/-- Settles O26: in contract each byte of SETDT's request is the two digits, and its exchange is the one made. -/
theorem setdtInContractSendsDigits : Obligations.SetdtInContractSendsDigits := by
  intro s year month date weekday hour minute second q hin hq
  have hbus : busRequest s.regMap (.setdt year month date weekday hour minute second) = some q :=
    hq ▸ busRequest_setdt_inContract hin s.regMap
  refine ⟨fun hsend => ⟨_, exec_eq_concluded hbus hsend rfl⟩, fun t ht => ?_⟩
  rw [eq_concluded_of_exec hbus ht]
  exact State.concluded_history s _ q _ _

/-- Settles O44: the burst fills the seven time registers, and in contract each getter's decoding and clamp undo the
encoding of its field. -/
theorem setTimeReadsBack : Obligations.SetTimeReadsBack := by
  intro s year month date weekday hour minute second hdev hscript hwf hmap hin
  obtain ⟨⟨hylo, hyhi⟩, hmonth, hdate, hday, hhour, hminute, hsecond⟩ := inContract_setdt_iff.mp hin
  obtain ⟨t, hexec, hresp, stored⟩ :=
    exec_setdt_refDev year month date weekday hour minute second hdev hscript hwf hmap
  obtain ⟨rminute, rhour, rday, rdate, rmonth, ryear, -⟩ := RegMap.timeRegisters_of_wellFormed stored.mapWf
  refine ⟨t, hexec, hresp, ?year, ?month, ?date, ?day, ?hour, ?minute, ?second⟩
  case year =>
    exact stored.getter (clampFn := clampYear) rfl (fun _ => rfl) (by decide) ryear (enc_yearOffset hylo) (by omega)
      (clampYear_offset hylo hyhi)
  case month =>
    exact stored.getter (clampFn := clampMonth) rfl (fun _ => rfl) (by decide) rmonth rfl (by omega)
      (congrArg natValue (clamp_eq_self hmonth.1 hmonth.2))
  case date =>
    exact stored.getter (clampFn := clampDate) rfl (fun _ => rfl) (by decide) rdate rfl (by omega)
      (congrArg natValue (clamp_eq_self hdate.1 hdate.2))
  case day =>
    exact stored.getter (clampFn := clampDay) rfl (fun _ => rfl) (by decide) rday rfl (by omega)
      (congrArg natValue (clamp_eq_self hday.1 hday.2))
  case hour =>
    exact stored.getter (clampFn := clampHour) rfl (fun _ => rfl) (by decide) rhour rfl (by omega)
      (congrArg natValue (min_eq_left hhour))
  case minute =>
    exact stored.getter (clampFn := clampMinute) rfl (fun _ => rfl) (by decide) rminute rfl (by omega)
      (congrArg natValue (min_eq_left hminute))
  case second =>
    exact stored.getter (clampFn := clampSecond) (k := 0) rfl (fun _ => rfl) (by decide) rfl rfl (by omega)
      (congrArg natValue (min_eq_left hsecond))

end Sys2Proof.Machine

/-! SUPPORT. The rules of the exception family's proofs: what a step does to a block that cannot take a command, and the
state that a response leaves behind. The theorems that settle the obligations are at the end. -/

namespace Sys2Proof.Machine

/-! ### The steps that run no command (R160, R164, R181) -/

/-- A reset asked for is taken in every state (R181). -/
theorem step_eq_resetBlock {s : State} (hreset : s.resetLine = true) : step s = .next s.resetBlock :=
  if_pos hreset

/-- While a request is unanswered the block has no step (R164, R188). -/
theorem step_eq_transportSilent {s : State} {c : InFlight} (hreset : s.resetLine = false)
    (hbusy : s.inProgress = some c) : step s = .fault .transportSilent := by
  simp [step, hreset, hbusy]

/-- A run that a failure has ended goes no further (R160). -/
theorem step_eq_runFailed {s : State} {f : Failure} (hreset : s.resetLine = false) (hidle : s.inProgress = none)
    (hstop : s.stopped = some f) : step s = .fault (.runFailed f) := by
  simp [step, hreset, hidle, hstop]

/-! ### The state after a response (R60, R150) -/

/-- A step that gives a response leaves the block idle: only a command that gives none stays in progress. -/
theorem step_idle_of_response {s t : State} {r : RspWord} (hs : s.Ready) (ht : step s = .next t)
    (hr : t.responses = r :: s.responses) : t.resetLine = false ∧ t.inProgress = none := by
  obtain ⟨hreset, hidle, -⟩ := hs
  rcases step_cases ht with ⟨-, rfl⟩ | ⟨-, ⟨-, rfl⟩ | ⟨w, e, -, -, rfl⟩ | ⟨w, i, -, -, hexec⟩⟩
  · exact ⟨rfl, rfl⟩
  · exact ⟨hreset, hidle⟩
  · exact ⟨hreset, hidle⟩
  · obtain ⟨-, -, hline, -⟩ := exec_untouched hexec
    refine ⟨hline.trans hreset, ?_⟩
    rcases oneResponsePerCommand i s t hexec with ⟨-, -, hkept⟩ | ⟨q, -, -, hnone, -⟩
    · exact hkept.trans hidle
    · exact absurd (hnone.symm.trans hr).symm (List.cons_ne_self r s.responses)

----------------

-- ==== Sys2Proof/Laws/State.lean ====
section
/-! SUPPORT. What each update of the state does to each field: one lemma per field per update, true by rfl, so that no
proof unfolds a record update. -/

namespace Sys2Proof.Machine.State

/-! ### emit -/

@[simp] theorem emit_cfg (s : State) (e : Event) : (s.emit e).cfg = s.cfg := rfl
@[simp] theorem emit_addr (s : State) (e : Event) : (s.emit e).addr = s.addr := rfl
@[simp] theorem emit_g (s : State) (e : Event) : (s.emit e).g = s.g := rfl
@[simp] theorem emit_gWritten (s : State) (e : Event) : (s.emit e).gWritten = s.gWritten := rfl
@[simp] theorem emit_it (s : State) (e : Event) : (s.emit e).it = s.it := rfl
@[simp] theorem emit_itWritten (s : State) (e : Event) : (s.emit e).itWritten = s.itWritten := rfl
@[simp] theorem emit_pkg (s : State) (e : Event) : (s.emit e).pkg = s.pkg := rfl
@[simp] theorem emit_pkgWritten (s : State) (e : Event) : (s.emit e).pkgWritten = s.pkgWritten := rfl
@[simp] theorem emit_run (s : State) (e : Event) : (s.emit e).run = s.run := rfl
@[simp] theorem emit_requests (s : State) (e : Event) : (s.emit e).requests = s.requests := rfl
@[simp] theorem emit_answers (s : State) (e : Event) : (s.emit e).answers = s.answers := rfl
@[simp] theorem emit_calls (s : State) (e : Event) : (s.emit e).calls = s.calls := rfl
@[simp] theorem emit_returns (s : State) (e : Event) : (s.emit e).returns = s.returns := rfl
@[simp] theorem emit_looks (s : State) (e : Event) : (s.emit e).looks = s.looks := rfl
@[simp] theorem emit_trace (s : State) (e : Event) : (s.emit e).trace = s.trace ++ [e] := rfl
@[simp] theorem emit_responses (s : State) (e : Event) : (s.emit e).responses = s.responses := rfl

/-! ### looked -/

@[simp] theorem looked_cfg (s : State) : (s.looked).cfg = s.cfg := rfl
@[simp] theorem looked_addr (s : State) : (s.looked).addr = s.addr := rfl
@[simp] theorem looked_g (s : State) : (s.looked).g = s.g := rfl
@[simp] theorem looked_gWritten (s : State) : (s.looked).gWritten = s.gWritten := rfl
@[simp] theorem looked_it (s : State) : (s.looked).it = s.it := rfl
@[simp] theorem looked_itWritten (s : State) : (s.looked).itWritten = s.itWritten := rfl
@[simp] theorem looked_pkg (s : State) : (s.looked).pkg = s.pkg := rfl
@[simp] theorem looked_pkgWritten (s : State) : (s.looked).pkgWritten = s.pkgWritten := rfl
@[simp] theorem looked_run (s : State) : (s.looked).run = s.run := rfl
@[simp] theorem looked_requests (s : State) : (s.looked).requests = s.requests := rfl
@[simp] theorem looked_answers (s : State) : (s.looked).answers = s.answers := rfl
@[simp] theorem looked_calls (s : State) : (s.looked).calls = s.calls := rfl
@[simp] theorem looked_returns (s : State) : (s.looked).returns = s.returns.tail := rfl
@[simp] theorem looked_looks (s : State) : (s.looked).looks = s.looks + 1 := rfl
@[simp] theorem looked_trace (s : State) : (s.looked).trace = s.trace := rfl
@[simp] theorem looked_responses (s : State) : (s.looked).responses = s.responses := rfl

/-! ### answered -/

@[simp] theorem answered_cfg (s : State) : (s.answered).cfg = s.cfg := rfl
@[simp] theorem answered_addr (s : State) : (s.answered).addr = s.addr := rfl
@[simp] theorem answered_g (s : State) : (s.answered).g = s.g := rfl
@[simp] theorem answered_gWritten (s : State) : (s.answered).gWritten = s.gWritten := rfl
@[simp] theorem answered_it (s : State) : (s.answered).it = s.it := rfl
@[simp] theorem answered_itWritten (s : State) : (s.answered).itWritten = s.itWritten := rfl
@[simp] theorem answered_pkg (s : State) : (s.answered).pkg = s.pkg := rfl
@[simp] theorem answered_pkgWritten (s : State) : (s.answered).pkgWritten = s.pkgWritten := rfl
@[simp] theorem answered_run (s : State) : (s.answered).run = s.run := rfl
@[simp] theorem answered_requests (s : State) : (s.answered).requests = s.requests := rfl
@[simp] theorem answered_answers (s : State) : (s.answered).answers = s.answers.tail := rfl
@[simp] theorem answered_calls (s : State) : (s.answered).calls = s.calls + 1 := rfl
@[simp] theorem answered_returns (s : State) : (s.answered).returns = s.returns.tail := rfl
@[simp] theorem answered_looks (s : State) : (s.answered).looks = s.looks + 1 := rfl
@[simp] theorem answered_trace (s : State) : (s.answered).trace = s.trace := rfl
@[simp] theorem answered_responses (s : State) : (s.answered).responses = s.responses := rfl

----------------

About this task
Working from the records above, write out verbatim only the lines from the line containing "(s.looked).g = s.g := rfl" through the line containing "(s.answered).addr = s.addr := rfl".

Problem solution
@[simp] theorem looked_g (s : State) : (s.looked).g = s.g := rfl
@[simp] theorem looked_gWritten (s : State) : (s.looked).gWritten = s.gWritten := rfl
@[simp] theorem looked_it (s : State) : (s.looked).it = s.it := rfl
@[simp] theorem looked_itWritten (s : State) : (s.looked).itWritten = s.itWritten := rfl
@[simp] theorem looked_pkg (s : State) : (s.looked).pkg = s.pkg := rfl
@[simp] theorem looked_pkgWritten (s : State) : (s.looked).pkgWritten = s.pkgWritten := rfl
@[simp] theorem looked_run (s : State) : (s.looked).run = s.run := rfl
@[simp] theorem looked_requests (s : State) : (s.looked).requests = s.requests := rfl
@[simp] theorem looked_answers (s : State) : (s.looked).answers = s.answers := rfl
@[simp] theorem looked_calls (s : State) : (s.looked).calls = s.calls := rfl
@[simp] theorem looked_returns (s : State) : (s.looked).returns = s.returns.tail := rfl
@[simp] theorem looked_looks (s : State) : (s.looked).looks = s.looks + 1 := rfl
@[simp] theorem looked_trace (s : State) : (s.looked).trace = s.trace := rfl
@[simp] theorem looked_responses (s : State) : (s.looked).responses = s.responses := rfl

/-! ### answered -/

@[simp] theorem answered_cfg (s : State) : (s.answered).cfg = s.cfg := rfl
@[simp] theorem answered_addr (s : State) : (s.answered).addr = s.addr := rfl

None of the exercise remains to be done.